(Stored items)
= Beginning of Section =
-- ==== Sys2Proof/Machine/ChainCmds.lean ====
section
/-! DEFINITION. Commands of the chain and of the PCIe head (12, 14). -/

namespace Sys2Proof.Machine

/-- LINK_DATA_FRAME (R333). -/
def execLinkDataFrame (p : Fin 2) (f : FrameIn) (s : State) : Host.Outcome State Fault Refusal :=
  (s.noted.linkDataFrame p f).out

/-- LINK_ACK (R333). -/
def execLinkAck (p : Fin 2) (f : LinkFrame) (s : State) : Host.Outcome State Fault Refusal :=
  .next (s.linkAck p f)

/-- LINK_NAK (R333). -/
def execLinkNak (p : Fin 2) (f : LinkFrame) (s : State) : Host.Outcome State Fault Refusal :=
  .next (s.linkNak p f)

/-- LINK_RETRY_TIMEOUT (R333). -/
def execLinkRetryTimeout (p : Fin 2) (s : State) : Host.Outcome State Fault Refusal :=
  .next (s.linkRetryTimeout p)

/-- LINK_DOWN (R334). -/
def execLinkDown (p : Fin 2) (why : DownCause) (s : State) : Host.Outcome State Fault Refusal :=
  .next (s.linkDown p why)

/-- LINK_UP (R334). -/
def execLinkUp (p : Fin 2) (s : State) : Host.Outcome State Fault Refusal :=
  .next (s.linkUp p)

/-- WRAP_REMOVE (R335). -/
def execWrapRemove (p : Fin 2) (s : State) : Host.Outcome State Fault Refusal :=
  .next (s.wrapRemove p)

/-- PROBE_SEND (R359). -/
def execProbeSend (p : Fin 2) (frac : W16) (s : State) : Host.Outcome State Fault Refusal :=
  .next (s.probeSend p frac)

/-- PROBE (R359). -/
def execProbe (p : Fin 2) (f : LinkFrame) (counts : BitVec 48) (frac : W16) (s : State) : Host.Outcome State Fault Refusal :=
  .next (s.probeAnswer p f (counts ++ frac))

/-- PROBE_REPLY (R359). -/
def execProbeReply (p : Fin 2) (f : LinkFrame) (t4 : W64) (s : State) : Host.Outcome State Fault Refusal :=
  .next (s.probeReply p f t4)

/-- PING (R346). -/
def execPing (p : Fin 2) (k : Packet) (s : State) : Host.Outcome State Fault Refusal :=
  .next (s.commandIn p k 0x01 0)

/-- ENUMERATE (R344). -/
def execEnumerate (p : Fin 2) (k : Packet) (s : State) : Host.Outcome State Fault Refusal :=
  .next (s.commandIn p k 0x02 0)

/-- REG_READ (R346). -/
def execRegRead (p : Fin 2) (k : PacketIn) (s : State) : Host.Outcome State Fault Refusal :=
  .next (s.commandIn p k.pkt 0x03 0 k.around)

/-- REG_WRITE (R346). -/
def execRegWrite (p : Fin 2) (k : PacketIn) (s : State) : Host.Outcome State Fault Refusal :=
  (s.noted.commandIn p k.pkt 0x04 0 k.around).out

/-- RESET (R346). -/
def execChainReset (p : Fin 2) (k : Packet) (s : State) : Host.Outcome State Fault Refusal :=
  .next (s.commandIn p k 0x05 0)

/-- TIME_SYNC (R360). -/
def execTimeSync (p : Fin 2) (k : Packet) (residence : W64) (s : State) : Host.Outcome State Fault Refusal :=
  .next (s.commandIn p k 0x06 residence)

/-- IMAGE_LOAD (R409). -/
def execImageLoad (p : Fin 2) (k : Packet) (s : State) : Host.Outcome State Fault Refusal :=
  .next (s.commandIn p k 0x10 0)

/-- STATION_START (R410). -/
def execStationStart (p : Fin 2) (k : Packet) (s : State) : Host.Outcome State Fault Refusal :=
  (s.noted.commandIn p k 0x11 0).out

/-- STATION_STOP (R348). -/
def execStationStop (p : Fin 2) (k : Packet) (s : State) : Host.Outcome State Fault Refusal :=
  .next (s.commandIn p k 0x12 0)

/-- ROLE_SET (R355). -/
def execRoleSet (p : Fin 2) (k : Packet) (s : State) : Host.Outcome State Fault Refusal :=
  .next (s.commandIn p k 0x13 0)

/-- ROLE_GET (R347). -/
def execRoleGet (p : Fin 2) (k : Packet) (s : State) : Host.Outcome State Fault Refusal :=
  .next (s.commandIn p k 0x14 0)

/-- ATTEST (R415). -/
def execAttest (p : Fin 2) (k : Packet) (s : State) : Host.Outcome State Fault Refusal :=
  .next (s.commandIn p k 0x15 0)

/-- PANTRY_READ (R347). -/
def execPantryRead (p : Fin 2) (k : Packet) (s : State) : Host.Outcome State Fault Refusal :=
  .next (s.commandIn p k 0x16 0)

/-- MBOX_SEND (R347). -/
def execMboxSend (p : Fin 2) (k : Packet) (s : State) : Host.Outcome State Fault Refusal :=
  .next (s.commandIn p k 0x17 0)

/-- LOG_READ (R420). -/
def execLogRead (p : Fin 2) (k : Packet) (s : State) : Host.Outcome State Fault Refusal :=
  .next (s.commandIn p k 0x18 0)

/-- CMD_TAIL_WRITE (R364). -/
def execCmdTailWrite (tail : BitVec 12) (posted : List HostCmd) (s : State) : Host.Outcome State Fault Refusal :=
  (s.noted.cmdTailWrite tail posted).out

/-- RX_TAIL_WRITE (R364). -/
def execRxTailWrite (tail : BitVec 12) (accessOk : Bool) (s : State) : Host.Outcome State Fault Refusal :=
  .next (s.rxTailWrite tail accessOk)

/-- RX_PACKET_DISCARD (R364). -/
def execRxPacketDiscard (s : State) : Host.Outcome State Fault Refusal :=
  .next (s.rxDiscard)

/-- PCIE_WINDOW_ACCESS (R365). -/
def execPcieWindowAccess (x : BitVec 22) (op : WinReq) (s : State) : Host.Outcome State Fault Refusal :=
  (s.noted.reacting fun s => s.windowAccess x op.op op.around).out

/-- SFP_MODULE_CHANGE (R366). -/
def execSfpModuleChange (p : Fin 2) (present : Bool) (x : PortSignals) (s : State) : Host.Outcome State Fault Refusal :=
  .next (s.sfpChange p present x.los x.txFault x.lock)

/-- PCIE_LINK_CHANGE (R367). -/
def execPcieLinkChange (x : PcieTrained) (cfg : PciCfg) (s : State) : Host.Outcome State Fault Refusal :=
  .next (s.pcieLinkChange x.rate x.width cfg)

/-- CHAIN_BOOT (R404). -/
def execChainBoot (p : Fin 2) (k : PacketIn) (s : State) : Host.Outcome State Fault Refusal :=
  .next (s.chainBootIn p k)

end Sys2Proof.Machine
end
= End of Section =
EXERCISE BRIEF ▸
Restate each entry exactly, skipping none.

FINISHED TASK ▸
-- ==== Sys2Proof/Machine/ChainCmds.lean ====
section
/-! DEFINITION. Commands of the chain and of the PCIe head (12, 14). -/

namespace Sys2Proof.Machine

/-- LINK_DATA_FRAME (R333). -/
def execLinkDataFrame (p : Fin 2) (f : FrameIn) (s : State) : Host.Outcome State Fault Refusal :=
  (s.noted.linkDataFrame p f).out

/-- LINK_ACK (R333). -/
def execLinkAck (p : Fin 2) (f : LinkFrame) (s : State) : Host.Outcome State Fault Refusal :=
  .next (s.linkAck p f)

/-- LINK_NAK (R333). -/
def execLinkNak (p : Fin 2) (f : LinkFrame) (s : State) : Host.Outcome State Fault Refusal :=
  .next (s.linkNak p f)

/-- LINK_RETRY_TIMEOUT (R333). -/
def execLinkRetryTimeout (p : Fin 2) (s : State) : Host.Outcome State Fault Refusal :=
  .next (s.linkRetryTimeout p)

/-- LINK_DOWN (R334). -/
def execLinkDown (p : Fin 2) (why : DownCause) (s : State) : Host.Outcome State Fault Refusal :=
  .next (s.linkDown p why)

/-- LINK_UP (R334). -/
def execLinkUp (p : Fin 2) (s : State) : Host.Outcome State Fault Refusal :=
  .next (s.linkUp p)

/-- WRAP_REMOVE (R335). -/
def execWrapRemove (p : Fin 2) (s : State) : Host.Outcome State Fault Refusal :=
  .next (s.wrapRemove p)

/-- PROBE_SEND (R359). -/
def execProbeSend (p : Fin 2) (frac : W16) (s : State) : Host.Outcome State Fault Refusal :=
  .next (s.probeSend p frac)

/-- PROBE (R359). -/
def execProbe (p : Fin 2) (f : LinkFrame) (counts : BitVec 48) (frac : W16) (s : State) : Host.Outcome State Fault Refusal :=
  .next (s.probeAnswer p f (counts ++ frac))

/-- PROBE_REPLY (R359). -/
def execProbeReply (p : Fin 2) (f : LinkFrame) (t4 : W64) (s : State) : Host.Outcome State Fault Refusal :=
  .next (s.probeReply p f t4)

/-- PING (R346). -/
def execPing (p : Fin 2) (k : Packet) (s : State) : Host.Outcome State Fault Refusal :=
  .next (s.commandIn p k 0x01 0)

/-- ENUMERATE (R344). -/
def execEnumerate (p : Fin 2) (k : Packet) (s : State) : Host.Outcome State Fault Refusal :=
  .next (s.commandIn p k 0x02 0)

/-- REG_READ (R346). -/
def execRegRead (p : Fin 2) (k : PacketIn) (s : State) : Host.Outcome State Fault Refusal :=
  .next (s.commandIn p k.pkt 0x03 0 k.around)

/-- REG_WRITE (R346). -/
def execRegWrite (p : Fin 2) (k : PacketIn) (s : State) : Host.Outcome State Fault Refusal :=
  (s.noted.commandIn p k.pkt 0x04 0 k.around).out

/-- RESET (R346). -/
def execChainReset (p : Fin 2) (k : Packet) (s : State) : Host.Outcome State Fault Refusal :=
  .next (s.commandIn p k 0x05 0)

/-- TIME_SYNC (R360). -/
def execTimeSync (p : Fin 2) (k : Packet) (residence : W64) (s : State) : Host.Outcome State Fault Refusal :=
  .next (s.commandIn p k 0x06 residence)

/-- IMAGE_LOAD (R409). -/
def execImageLoad (p : Fin 2) (k : Packet) (s : State) : Host.Outcome State Fault Refusal :=
  .next (s.commandIn p k 0x10 0)

/-- STATION_START (R410). -/
def execStationStart (p : Fin 2) (k : Packet) (s : State) : Host.Outcome State Fault Refusal :=
  (s.noted.commandIn p k 0x11 0).out

/-- STATION_STOP (R348). -/
def execStationStop (p : Fin 2) (k : Packet) (s : State) : Host.Outcome State Fault Refusal :=
  .next (s.commandIn p k 0x12 0)

/-- ROLE_SET (R355). -/
def execRoleSet (p : Fin 2) (k : Packet) (s : State) : Host.Outcome State Fault Refusal :=
  .next (s.commandIn p k 0x13 0)

/-- ROLE_GET (R347). -/
def execRoleGet (p : Fin 2) (k : Packet) (s : State) : Host.Outcome State Fault Refusal :=
  .next (s.commandIn p k 0x14 0)

/-- ATTEST (R415). -/
def execAttest (p : Fin 2) (k : Packet) (s : State) : Host.Outcome State Fault Refusal :=
  .next (s.commandIn p k 0x15 0)

/-- PANTRY_READ (R347). -/
def execPantryRead (p : Fin 2) (k : Packet) (s : State) : Host.Outcome State Fault Refusal :=
  .next (s.commandIn p k 0x16 0)

/-- MBOX_SEND (R347). -/
def execMboxSend (p : Fin 2) (k : Packet) (s : State) : Host.Outcome State Fault Refusal :=
  .next (s.commandIn p k 0x17 0)

/-- LOG_READ (R420). -/
def execLogRead (p : Fin 2) (k : Packet) (s : State) : Host.Outcome State Fault Refusal :=
  .next (s.commandIn p k 0x18 0)

/-- CMD_TAIL_WRITE (R364). -/
def execCmdTailWrite (tail : BitVec 12) (posted : List HostCmd) (s : State) : Host.Outcome State Fault Refusal :=
  (s.noted.cmdTailWrite tail posted).out

/-- RX_TAIL_WRITE (R364). -/
def execRxTailWrite (tail : BitVec 12) (accessOk : Bool) (s : State) : Host.Outcome State Fault Refusal :=
  .next (s.rxTailWrite tail accessOk)

/-- RX_PACKET_DISCARD (R364). -/
def execRxPacketDiscard (s : State) : Host.Outcome State Fault Refusal :=
  .next (s.rxDiscard)

/-- PCIE_WINDOW_ACCESS (R365). -/
def execPcieWindowAccess (x : BitVec 22) (op : WinReq) (s : State) : Host.Outcome State Fault Refusal :=
  (s.noted.reacting fun s => s.windowAccess x op.op op.around).out

/-- SFP_MODULE_CHANGE (R366). -/
def execSfpModuleChange (p : Fin 2) (present : Bool) (x : PortSignals) (s : State) : Host.Outcome State Fault Refusal :=
  .next (s.sfpChange p present x.los x.txFault x.lock)

/-- PCIE_LINK_CHANGE (R367). -/
def execPcieLinkChange (x : PcieTrained) (cfg : PciCfg) (s : State) : Host.Outcome State Fault Refusal :=
  .next (s.pcieLinkChange x.rate x.width cfg)

/-- CHAIN_BOOT (R404). -/
def execChainBoot (p : Fin 2) (k : PacketIn) (s : State) : Host.Outcome State Fault Refusal :=
  .next (s.chainBootIn p k)

end Sys2Proof.Machine
end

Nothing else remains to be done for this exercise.